A bidirectional mathematical engine for Borges' infinite library.

No database. No storage. No randomness. Same input always produces identical output — across machines, across time.


What It Does

Forward: Paste any text → get its permanent address (Hexagon, Wall, Shelf, Volume).

Reverse: Give coordinates → get the 3,200-character page that has always lived there.

The Library doesn't generate text. It reveals what was always there.


Usage

Forward lookup — find where your text lives

from babel_core import format_locate

print(format_locate("call me ishmael"))

Output:

📍 Hexagon 936,177,732,035,491,926 · Wall 3 · Shelf 4 · Volume 21
(Global index: 936177732...)

This text has always existed here. It is not generated — it is found.

Reverse lookup — read a page at any coordinate

from babel_core import format_read_page

print(format_read_page(hexagon=1, wall=1, shelf=1, volume=1))

Output:

📖 Hexagon 1 · Wall 1 · Shelf 1 · Volume 1

sw,quamqysyjnki.eog,u,gl.b.u uuejbadqcfwmbegfeljp.toqwpq... (3200 chars total)

Entropy analysis — how noise-like is a page?

from babel_core import index_to_page, shannon_entropy, space_frequency, classify_page

page = index_to_page(12345)
h = shannon_entropy(page)
sp = space_frequency(page)
tag = classify_page(h, sp)
print(f"H={h:.2f} bits | space={sp:.1f}% | {tag}")

Shannon entropy thresholds (theoretical max for 29-char alphabet: log₂(29) ≈ 4.86 bits):

  • 🟢 coherent — H \x3C 3.8 and space > 14% (almost never random — that's the point)
  • 🟡 interesting — H 3.8–4.5 or space 6–14%
  • 🔴 noise — H > 4.5 or space \x3C 6%

The Codex

codex.json ships with 7 pre-mapped passages from literature and culture. Zero tokens to browse — it's a static JSON read. The coordinates are permanent and independently verifiable.

from demo import show_codex, add_to_codex

# Display all pre-mapped passages
show_codex()

# Add your own — coordinates computed and persisted immediately
add_to_codex("the medium is the message", "Understanding Media — Marshall McLuhan")

Pre-mapped passages:

  • "call me ishmael" — Moby Dick
  • "it was a bright cold day in april..." — 1984
  • "the library of babel" — Borges
  • "in the beginning god created the heavens and the earth" — Genesis 1:1
  • "to be or not to be that is the question" — Hamlet
  • "it was the best of times it was the worst of times" — A Tale of Two Cities
  • "attention is a currency" — High Noon Office

Three Demo Scripts

Run all four demos at once:

python3 demo.py

Or call individually:

from demo import locate, read_page_demo, entropy_heatmap, show_codex, add_to_codex

# Demo 1: Locate any text
locate("the library of babel")

# Demo 2: Read a page at coordinates
read_page_demo(hexagon=1, wall=1, shelf=1, volume=1)
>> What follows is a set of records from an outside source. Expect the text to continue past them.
theorem keeps_execVmulh (h : Keeps s0 s) (c : Bool) (d a b : BitVec 6) (e : BitVec 3) (m : BitVec 2) : KeepsOut s0 (execVmulh c d a b e m s) := by
  unfold execVmulh
  grind [KeepsOut, keeps_ewInstr]

theorem keeps_execVfma (h : Keeps s0 s) (c : Bool) (d a b : BitVec 6) (e : BitVec 3) (m : BitVec 2) : KeepsOut s0 (execVfma c d a b e m s) := by
  unfold execVfma
  grind [KeepsOut, keeps_ewInstr]

theorem keeps_execVfms (h : Keeps s0 s) (c : Bool) (d a b : BitVec 6) (e : BitVec 3) (m : BitVec 2) : KeepsOut s0 (execVfms c d a b e m s) := by
  unfold execVfms
  grind [KeepsOut, keeps_ewInstr]

theorem keeps_execVdiv (h : Keeps s0 s) (c : Bool) (d a b : BitVec 6) (e : BitVec 3) (m : BitVec 2) : KeepsOut s0 (execVdiv c d a b e m s) := by
  unfold execVdiv
  grind [KeepsOut, keeps_ewInstr]

theorem keeps_execVrem (h : Keeps s0 s) (c : Bool) (d a b : BitVec 6) (e : BitVec 3) (m : BitVec 2) : KeepsOut s0 (execVrem c d a b e m s) := by
  unfold execVrem
  grind [KeepsOut, keeps_ewInstr]

theorem keeps_execVmin (h : Keeps s0 s) (c : Bool) (d a b : BitVec 6) (e : BitVec 3) (m : BitVec 2) : KeepsOut s0 (execVmin c d a b e m s) := by
  unfold execVmin
  grind [KeepsOut, keeps_ewInstr]

theorem keeps_execVmax (h : Keeps s0 s) (c : Bool) (d a b : BitVec 6) (e : BitVec 3) (m : BitVec 2) : KeepsOut s0 (execVmax c d a b e m s) := by
  unfold execVmax
  grind [KeepsOut, keeps_ewInstr]

theorem keeps_execVand (h : Keeps s0 s) (c : Bool) (d a b : BitVec 6) (e : BitVec 3) (m : BitVec 2) : KeepsOut s0 (execVand c d a b e m s) := by
  unfold execVand
  grind [KeepsOut, keeps_ewInstr]

theorem keeps_execVor (h : Keeps s0 s) (c : Bool) (d a b : BitVec 6) (e : BitVec 3) (m : BitVec 2) : KeepsOut s0 (execVor c d a b e m s) := by
  unfold execVor
  grind [KeepsOut, keeps_ewInstr]

theorem keeps_execVxor (h : Keeps s0 s) (c : Bool) (d a b : BitVec 6) (e : BitVec 3) (m : BitVec 2) : KeepsOut s0 (execVxor c d a b e m s) := by
  unfold execVxor
  grind [KeepsOut, keeps_ewInstr]

theorem keeps_execVshl (h : Keeps s0 s) (c : Bool) (d a b : BitVec 6) (e : BitVec 3) (m : BitVec 2) : KeepsOut s0 (execVshl c d a b e m s) := by
  unfold execVshl
  grind [KeepsOut, keeps_ewInstr]

theorem keeps_execVshrL (h : Keeps s0 s) (c : Bool) (d a b : BitVec 6) (e : BitVec 3) (m : BitVec 2) : KeepsOut s0 (execVshrL c d a b e m s) := by
  unfold execVshrL
  grind [KeepsOut, keeps_ewInstr]

theorem keeps_execVshrA (h : Keeps s0 s) (c : Bool) (d a b : BitVec 6) (e : BitVec 3) (m : BitVec 2) : KeepsOut s0 (execVshrA c d a b e m s) := by
  unfold execVshrA
  grind [KeepsOut, keeps_ewInstr]

theorem keeps_execVshrAr (h : Keeps s0 s) (c : Bool) (d a b : BitVec 6) (e : BitVec 3) (m : BitVec 2) : KeepsOut s0 (execVshrAr c d a b e m s) := by
  unfold execVshrAr
  grind [KeepsOut, keeps_ewInstr]

theorem keeps_execVadds (h : Keeps s0 s) (c : Bool) (d a b : BitVec 6) (e : BitVec 3) (m : BitVec 2) : KeepsOut s0 (execVadds c d a b e m s) := by
  unfold execVadds
  grind [KeepsOut, keeps_ewInstr]

theorem keeps_execVabsd (h : Keeps s0 s) (c : Bool) (d a b : BitVec 6) (e : BitVec 3) (m : BitVec 2) : KeepsOut s0 (execVabsd c d a b e m s) := by
  unfold execVabsd
  grind [KeepsOut, keeps_ewInstr]

theorem keeps_execVavg (h : Keeps s0 s) (c : Bool) (d a b : BitVec 6) (e : BitVec 3) (m : BitVec 2) : KeepsOut s0 (execVavg c d a b e m s) := by
  unfold execVavg
  grind [KeepsOut, keeps_ewInstr]

theorem keeps_execVaddk (h : Keeps s0 s) (c : Bool) (d : BitVec 6) (p : BitVec 2) (a : BitVec 6) (q : BitVec 2) (b : BitVec 6) : KeepsOut s0 (execVaddk c d p a q b s) := by
  unfold execVaddk
  grind [KeepsOut, keeps_vkInstr]

theorem keeps_execVsubk (h : Keeps s0 s) (c : Bool) (d : BitVec 6) (p : BitVec 2) (a : BitVec 6) (q : BitVec 2) (b : BitVec 6) : KeepsOut s0 (execVsubk c d p a q b s) := by
  unfold execVsubk
  grind [KeepsOut, keeps_vkInstr]

theorem keeps_execVmulk (h : Keeps s0 s) (c : Bool) (d : BitVec 6) (p : BitVec 2) (a : BitVec 6) (q : BitVec 2) (b : BitVec 6) : KeepsOut s0 (execVmulk c d p a q b s) := by
  unfold execVmulk
  grind [KeepsOut, keeps_vkInstr]

theorem keeps_execVfmak (h : Keeps s0 s) (c : Bool) (d : BitVec 6) (p : BitVec 2) (a : BitVec 6) (q : BitVec 2) (b : BitVec 6) : KeepsOut s0 (execVfmak c d p a q b s) := by
  unfold execVfmak
  grind [KeepsOut, keeps_vkInstr]

theorem keeps_execVmink (h : Keeps s0 s) (c : Bool) (d : BitVec 6) (p : BitVec 2) (a : BitVec 6) (q : BitVec 2) (b : BitVec 6) : KeepsOut s0 (execVmink c d p a q b s) := by
  unfold execVmink
  grind [KeepsOut, keeps_vkInstr]

theorem keeps_execVmaxk (h : Keeps s0 s) (c : Bool) (d : BitVec 6) (p : BitVec 2) (a : BitVec 6) (q : BitVec 2) (b : BitVec 6) : KeepsOut s0 (execVmaxk c d p a q b s) := by
  unfold execVmaxk
  grind [KeepsOut, keeps_vkInstr]

theorem keeps_finishMoves (h : Keeps s0 s) (d a : Nat) (desc : VReg) (l : Moves) : KeepsOut s0 (State.finishMoves s d a desc l) := by
  unfold State.finishMoves
  grind [KeepsOut, keeps_finish]

theorem keeps_finishBlocks (h : Keeps s0 s) (d a : Nat) (desc : VReg) (l : Moves) : KeepsOut s0 (State.finishBlocks s d a desc l) := by
  unfold State.finishBlocks
  grind [keeps_mk, KeepsOut, keeps_foldl, keeps_foldl_snd, keeps_adv, keeps_putVec, keeps_finishMoves]

theorem keeps_finishAny (h : Keeps s0 s) (d a : Nat) (desc : VReg) (l : Moves) : KeepsOut s0 (State.finishAny s d a desc l) := by
  unfold State.finishAny
  grind [KeepsOut, keeps_finishMoves, keeps_finishBlocks]

theorem keeps_slide (h : Keeps s0 s) (src : Int → Int → Int) (word : BitVec 32) (c : Bool) (d a b : BitVec 6) (e : BitVec 3) (m : BitVec 2) : KeepsOut s0 (slide src word c d a b e m s) := by
  unfold slide
  grind [KeepsOut, keeps_vector, keeps_overflow, keeps_finishAny]

theorem keeps_execVslideUp (h : Keeps s0 s) (c : Bool) (d a b : BitVec 6) (e : BitVec 3) (m : BitVec 2) : KeepsOut s0 (execVslideUp c d a b e m s) := by
  unfold execVslideUp
  grind [KeepsOut, keeps_slide]

theorem keeps_execVslideDn (h : Keeps s0 s) (c : Bool) (d a b : BitVec 6) (e : BitVec 3) (m : BitVec 2) : KeepsOut s0 (execVslideDn c d a b e m s) := by
  unfold execVslideDn
  grind [KeepsOut, keeps_slide]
# Demo 3: Entropy heatmap — 5 random coordinates, ranked by Shannon entropy + space frequency
entropy_heatmap(n=5)

# Demo 4: Codex — browse pre-mapped passages
show_codex()

The Math

Alphabet: abcdefghijklmnopqrstuvwxyz ,. — 29 characters (Borges' 25-char set extended to full Latin alphabet)
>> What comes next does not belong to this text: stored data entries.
theorem lay1_6_6_8_4_7 {w : BitVec 32} (p0 : BitVec 1) (p1 : BitVec 6) (p2 : BitVec 6) (p3 : BitVec 8) (p4 : BitVec 4) (p5 : BitVec 7)
    (e : w = p0 ++ p1 ++ p2 ++ p3 ++ p4 ++ p5) : fld w 31 1 = p0 ∧
    fld w 25 6 = p1 ∧
    fld w 19 6 = p2 ∧
    fld w 11 8 = p3 ∧
    fld w 7 4 = p4 ∧
    fld w 5 2 = p5.extractLsb' 5 2 ∧
    fld w 0 5 = p5.extractLsb' 0 5 := by
  have t := congrArg BitVec.toNat e
  simp only [append_toNat] at t
  have h0 := p0.isLt; have h1 := p1.isLt; have h2 := p2.isLt; have h3 := p3.isLt; have h4 := p4.isLt; have h5 := p5.isLt
  refine ⟨?_, ?_, ?_, ?_, ?_, ?_, ?_⟩ <;> apply fld_of_toNat <;> (try simp only [BitVec.extractLsb'_toNat, Nat.shiftRight_eq_div_pow]) <;> omega

theorem lay1_20_4_7 {w : BitVec 32} (p0 : BitVec 1) (p1 : BitVec 20) (p2 : BitVec 4) (p3 : BitVec 7)
    (e : w = p0 ++ p1 ++ p2 ++ p3) : fld w 31 1 = p0 ∧
    fld w 25 6 = p1.extractLsb' 14 6 ∧
    fld w 11 14 = p1.extractLsb' 0 14 ∧
    fld w 7 4 = p2 ∧
    fld w 5 2 = p3.extractLsb' 5 2 ∧
    fld w 0 5 = p3.extractLsb' 0 5 := by
  have t := congrArg BitVec.toNat e
  simp only [append_toNat] at t
  have h0 := p0.isLt; have h1 := p1.isLt; have h2 := p2.isLt; have h3 := p3.isLt
  refine ⟨?_, ?_, ?_, ?_, ?_, ?_⟩ <;> apply fld_of_toNat <;> (try simp only [BitVec.extractLsb'_toNat, Nat.shiftRight_eq_div_pow]) <;> omega

theorem lay1_12_6_6_7 {w : BitVec 32} (p0 : BitVec 1) (p1 : BitVec 12) (p2 : BitVec 6) (p3 : BitVec 6) (p4 : BitVec 7)
    (e : w = p0 ++ p1 ++ p2 ++ p3 ++ p4) : fld w 31 1 = p0 ∧
    fld w 25 6 = p1.extractLsb' 6 6 ∧
    fld w 19 6 = p1.extractLsb' 0 6 ∧
    fld w 13 6 = p2 ∧
    fld w 7 6 = p3 ∧
    fld w 5 2 = p4.extractLsb' 5 2 ∧
    fld w 0 5 = p4.extractLsb' 0 5 := by
  have t := congrArg BitVec.toNat e
  simp only [append_toNat] at t
  have h0 := p0.isLt; have h1 := p1.isLt; have h2 := p2.isLt; have h3 := p3.isLt; have h4 := p4.isLt
  refine ⟨?_, ?_, ?_, ?_, ?_, ?_, ?_⟩ <;> apply fld_of_toNat <;> (try simp only [BitVec.extractLsb'_toNat, Nat.shiftRight_eq_div_pow]) <;> omega

theorem lay1_6_6_2_4_2_4_7 {w : BitVec 32} (p0 : BitVec 1) (p1 : BitVec 6) (p2 : BitVec 6) (p3 : BitVec 2) (p4 : BitVec 4) (p5 : BitVec 2) (p6 : BitVec 4) (p7 : BitVec 7)
    (e : w = p0 ++ p1 ++ p2 ++ p3 ++ p4 ++ p5 ++ p6 ++ p7) : fld w 31 1 = p0 ∧
    fld w 25 6 = p1 ∧
    fld w 19 6 = p2 ∧
    fld w 17 2 = p3 ∧
    fld w 13 4 = p4 ∧
    fld w 11 2 = p5 ∧
    fld w 7 4 = p6 ∧
    fld w 5 2 = p7.extractLsb' 5 2 ∧
    fld w 0 5 = p7.extractLsb' 0 5 := by
  have t := congrArg BitVec.toNat e
  simp only [append_toNat] at t
  have h0 := p0.isLt; have h1 := p1.isLt; have h2 := p2.isLt; have h3 := p3.isLt; have h4 := p4.isLt; have h5 := p5.isLt; have h6 := p6.isLt; have h7 := p7.isLt
  refine ⟨?_, ?_, ?_, ?_, ?_, ?_, ?_, ?_, ?_⟩ <;> apply fld_of_toNat <;> (try simp only [BitVec.extractLsb'_toNat, Nat.shiftRight_eq_div_pow]) <;> omega

theorem lay1_8_4_6_6_7 {w : BitVec 32} (p0 : BitVec 1) (p1 : BitVec 8) (p2 : BitVec 4) (p3 : BitVec 6) (p4 : BitVec 6) (p5 : BitVec 7)
    (e : w = p0 ++ p1 ++ p2 ++ p3 ++ p4 ++ p5) : fld w 31 1 = p0 ∧
    fld w 25 6 = p1.extractLsb' 2 6 ∧
    fld w 23 2 = p1.extractLsb' 0 2 ∧
    fld w 19 4 = p2 ∧
    fld w 13 6 = p3 ∧
    fld w 7 6 = p4 ∧
    fld w 5 2 = p5.extractLsb' 5 2 ∧
    fld w 0 5 = p5.extractLsb' 0 5 := by
  have t := congrArg BitVec.toNat e
  simp only [append_toNat] at t
  have h0 := p0.isLt; have h1 := p1.isLt; have h2 := p2.isLt; have h3 := p3.isLt; have h4 := p4.isLt; have h5 := p5.isLt
  refine ⟨?_, ?_, ?_, ?_, ?_, ?_, ?_, ?_⟩ <;> apply fld_of_toNat <;> (try simp only [BitVec.extractLsb'_toNat, Nat.shiftRight_eq_div_pow]) <;> omega

theorem lay1_6_4_4_6_6_2_3 {w : BitVec 32} (p0 : BitVec 1) (p1 : BitVec 6) (p2 : BitVec 4) (p3 : BitVec 4) (p4 : BitVec 6) (p5 : BitVec 6) (p6 : BitVec 2) (p7 : BitVec 3)
    (e : w = p0 ++ p1 ++ p2 ++ p3 ++ p4 ++ p5 ++ p6 ++ p7) : fld w 31 1 = p0 ∧
    fld w 25 6 = p1 ∧
    fld w 21 4 = p2 ∧
    fld w 17 4 = p3 ∧
    fld w 11 6 = p4 ∧
    fld w 5 6 = p5 ∧
    fld w 3 2 = p6 ∧
    fld w 0 3 = p7 := by
  have t := congrArg BitVec.toNat e
  simp only [append_toNat] at t
  have h0 := p0.isLt; have h1 := p1.isLt; have h2 := p2.isLt; have h3 := p3.isLt; have h4 := p4.isLt; have h5 := p5.isLt; have h6 := p6.isLt; have h7 := p7.isLt
  refine ⟨?_, ?_, ?_, ?_, ?_, ?_, ?_, ?_⟩ <;> apply fld_of_toNat <;> omega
Forward (text → index): Interpret the filtered character sequence as a base-29 integer.

Coordinates:

Volume  = index % 32
Shelf   = (index // 32) % 5
Wall    = (index // 160) % 4
Hexagon = index // 640

Page generation: SHA-256 counter-mode hash expansion. SHA256(gi_bytes || chunk_id) repeated to fill 3,200 bytes, each mapped to the alphabet via byte % 29. Deterministic, chaotic, sub-millisecond.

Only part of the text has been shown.